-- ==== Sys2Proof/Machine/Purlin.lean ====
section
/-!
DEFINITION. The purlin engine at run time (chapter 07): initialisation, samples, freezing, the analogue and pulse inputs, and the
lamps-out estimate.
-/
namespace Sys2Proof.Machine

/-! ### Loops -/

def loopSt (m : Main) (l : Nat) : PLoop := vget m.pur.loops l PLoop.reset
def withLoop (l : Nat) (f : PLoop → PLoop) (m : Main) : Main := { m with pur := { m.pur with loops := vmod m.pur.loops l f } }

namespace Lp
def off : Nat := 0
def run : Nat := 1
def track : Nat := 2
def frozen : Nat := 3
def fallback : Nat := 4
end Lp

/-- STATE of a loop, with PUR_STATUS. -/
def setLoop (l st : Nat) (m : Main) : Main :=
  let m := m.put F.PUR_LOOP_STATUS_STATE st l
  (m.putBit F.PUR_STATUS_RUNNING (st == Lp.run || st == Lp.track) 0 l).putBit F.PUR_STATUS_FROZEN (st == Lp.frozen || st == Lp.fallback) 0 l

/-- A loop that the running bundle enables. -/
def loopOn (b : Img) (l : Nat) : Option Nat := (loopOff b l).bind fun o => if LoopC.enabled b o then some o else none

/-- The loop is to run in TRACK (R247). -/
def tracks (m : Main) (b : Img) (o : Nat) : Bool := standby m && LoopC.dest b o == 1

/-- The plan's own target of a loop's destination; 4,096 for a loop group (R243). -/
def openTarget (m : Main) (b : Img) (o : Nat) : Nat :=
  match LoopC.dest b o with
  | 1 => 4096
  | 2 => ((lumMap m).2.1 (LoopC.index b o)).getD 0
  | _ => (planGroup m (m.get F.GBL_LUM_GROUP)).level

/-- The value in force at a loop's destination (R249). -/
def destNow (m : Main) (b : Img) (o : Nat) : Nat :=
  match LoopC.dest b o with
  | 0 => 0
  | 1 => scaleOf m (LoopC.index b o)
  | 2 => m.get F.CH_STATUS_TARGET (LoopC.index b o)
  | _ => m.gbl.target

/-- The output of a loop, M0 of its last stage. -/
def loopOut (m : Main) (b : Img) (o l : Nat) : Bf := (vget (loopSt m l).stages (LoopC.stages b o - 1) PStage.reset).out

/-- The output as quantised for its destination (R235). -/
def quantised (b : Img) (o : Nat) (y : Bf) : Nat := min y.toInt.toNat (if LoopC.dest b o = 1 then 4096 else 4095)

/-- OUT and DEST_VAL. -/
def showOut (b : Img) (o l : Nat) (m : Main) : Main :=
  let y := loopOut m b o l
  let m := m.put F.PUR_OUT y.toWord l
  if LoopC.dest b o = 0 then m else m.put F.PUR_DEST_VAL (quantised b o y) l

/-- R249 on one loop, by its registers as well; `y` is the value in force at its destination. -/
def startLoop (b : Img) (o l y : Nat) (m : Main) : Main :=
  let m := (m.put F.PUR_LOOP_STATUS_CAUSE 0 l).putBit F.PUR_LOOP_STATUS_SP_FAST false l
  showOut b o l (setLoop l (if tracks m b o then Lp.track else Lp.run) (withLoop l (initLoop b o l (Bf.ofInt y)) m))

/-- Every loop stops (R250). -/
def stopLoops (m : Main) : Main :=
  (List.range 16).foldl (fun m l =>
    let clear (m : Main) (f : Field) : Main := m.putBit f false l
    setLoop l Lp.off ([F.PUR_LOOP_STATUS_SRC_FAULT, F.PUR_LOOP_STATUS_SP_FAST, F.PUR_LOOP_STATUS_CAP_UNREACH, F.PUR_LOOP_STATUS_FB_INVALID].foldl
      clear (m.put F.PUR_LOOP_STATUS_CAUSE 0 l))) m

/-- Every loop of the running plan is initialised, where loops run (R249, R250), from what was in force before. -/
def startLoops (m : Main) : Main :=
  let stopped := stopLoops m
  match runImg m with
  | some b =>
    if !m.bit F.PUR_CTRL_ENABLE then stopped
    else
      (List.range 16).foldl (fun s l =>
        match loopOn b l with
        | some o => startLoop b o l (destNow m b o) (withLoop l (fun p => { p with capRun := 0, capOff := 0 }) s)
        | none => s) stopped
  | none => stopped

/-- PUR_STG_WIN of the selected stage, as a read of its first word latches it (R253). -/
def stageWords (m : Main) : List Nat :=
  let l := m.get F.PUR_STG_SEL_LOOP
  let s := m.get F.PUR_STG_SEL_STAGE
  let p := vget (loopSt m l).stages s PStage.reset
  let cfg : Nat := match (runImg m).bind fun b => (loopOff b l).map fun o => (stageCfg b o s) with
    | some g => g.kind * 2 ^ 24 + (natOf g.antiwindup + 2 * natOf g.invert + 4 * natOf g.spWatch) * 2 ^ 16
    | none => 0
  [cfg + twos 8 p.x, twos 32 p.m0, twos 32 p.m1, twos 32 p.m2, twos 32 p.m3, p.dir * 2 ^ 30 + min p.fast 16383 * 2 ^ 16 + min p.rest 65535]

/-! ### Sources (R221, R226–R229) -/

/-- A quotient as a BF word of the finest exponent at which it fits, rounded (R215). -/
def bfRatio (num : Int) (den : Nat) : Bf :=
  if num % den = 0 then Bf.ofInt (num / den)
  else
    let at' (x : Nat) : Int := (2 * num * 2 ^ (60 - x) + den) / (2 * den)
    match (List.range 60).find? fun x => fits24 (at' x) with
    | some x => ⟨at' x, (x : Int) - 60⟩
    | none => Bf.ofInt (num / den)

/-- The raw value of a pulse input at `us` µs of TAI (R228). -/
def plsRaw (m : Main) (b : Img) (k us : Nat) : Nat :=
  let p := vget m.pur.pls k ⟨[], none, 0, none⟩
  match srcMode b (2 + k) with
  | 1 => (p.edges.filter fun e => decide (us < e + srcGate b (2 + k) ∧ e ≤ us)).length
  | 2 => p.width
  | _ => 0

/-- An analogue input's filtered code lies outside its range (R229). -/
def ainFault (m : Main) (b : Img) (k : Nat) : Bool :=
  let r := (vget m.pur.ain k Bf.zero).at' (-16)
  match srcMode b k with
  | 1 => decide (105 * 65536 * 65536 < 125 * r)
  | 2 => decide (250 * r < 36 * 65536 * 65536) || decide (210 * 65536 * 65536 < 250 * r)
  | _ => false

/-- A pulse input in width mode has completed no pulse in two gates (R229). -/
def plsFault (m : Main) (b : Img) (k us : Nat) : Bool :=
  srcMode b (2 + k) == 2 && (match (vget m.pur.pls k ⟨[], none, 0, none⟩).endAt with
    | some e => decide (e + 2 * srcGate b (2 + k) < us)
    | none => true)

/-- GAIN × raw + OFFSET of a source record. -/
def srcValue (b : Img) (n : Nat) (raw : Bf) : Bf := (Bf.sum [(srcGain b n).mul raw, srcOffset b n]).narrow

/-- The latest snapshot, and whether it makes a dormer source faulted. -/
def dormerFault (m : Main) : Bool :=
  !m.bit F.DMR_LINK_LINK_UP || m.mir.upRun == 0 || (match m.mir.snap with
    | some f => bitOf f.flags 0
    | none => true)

* * *

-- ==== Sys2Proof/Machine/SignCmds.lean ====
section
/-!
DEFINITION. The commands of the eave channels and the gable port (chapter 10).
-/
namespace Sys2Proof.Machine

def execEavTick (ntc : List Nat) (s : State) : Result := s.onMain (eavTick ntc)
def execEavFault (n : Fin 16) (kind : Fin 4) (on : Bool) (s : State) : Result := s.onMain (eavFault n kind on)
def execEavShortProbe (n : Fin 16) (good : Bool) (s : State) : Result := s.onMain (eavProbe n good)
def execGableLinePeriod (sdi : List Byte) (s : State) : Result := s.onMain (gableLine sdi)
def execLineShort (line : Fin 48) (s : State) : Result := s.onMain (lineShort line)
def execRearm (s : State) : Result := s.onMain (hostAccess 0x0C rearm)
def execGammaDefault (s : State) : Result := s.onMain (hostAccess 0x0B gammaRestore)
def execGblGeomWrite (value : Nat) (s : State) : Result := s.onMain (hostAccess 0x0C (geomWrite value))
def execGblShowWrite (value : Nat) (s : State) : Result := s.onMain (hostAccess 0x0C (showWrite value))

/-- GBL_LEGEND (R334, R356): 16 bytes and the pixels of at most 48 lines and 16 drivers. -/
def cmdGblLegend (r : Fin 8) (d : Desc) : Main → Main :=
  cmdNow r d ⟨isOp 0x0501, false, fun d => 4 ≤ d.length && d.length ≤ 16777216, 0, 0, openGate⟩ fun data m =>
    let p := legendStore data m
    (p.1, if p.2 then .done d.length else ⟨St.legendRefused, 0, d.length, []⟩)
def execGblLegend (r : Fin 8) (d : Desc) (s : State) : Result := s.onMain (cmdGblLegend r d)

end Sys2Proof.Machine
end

▸ **Work required**
Whenever a line above has the word "DEFINITION" in it, copy that line.

▸ **Your response**
DEFINITION. The purlin engine at run time (chapter 07): initialisation, samples, freezing, the analogue and pulse inputs, and the
DEFINITION. The commands of the eave channels and the gable port (chapter 10).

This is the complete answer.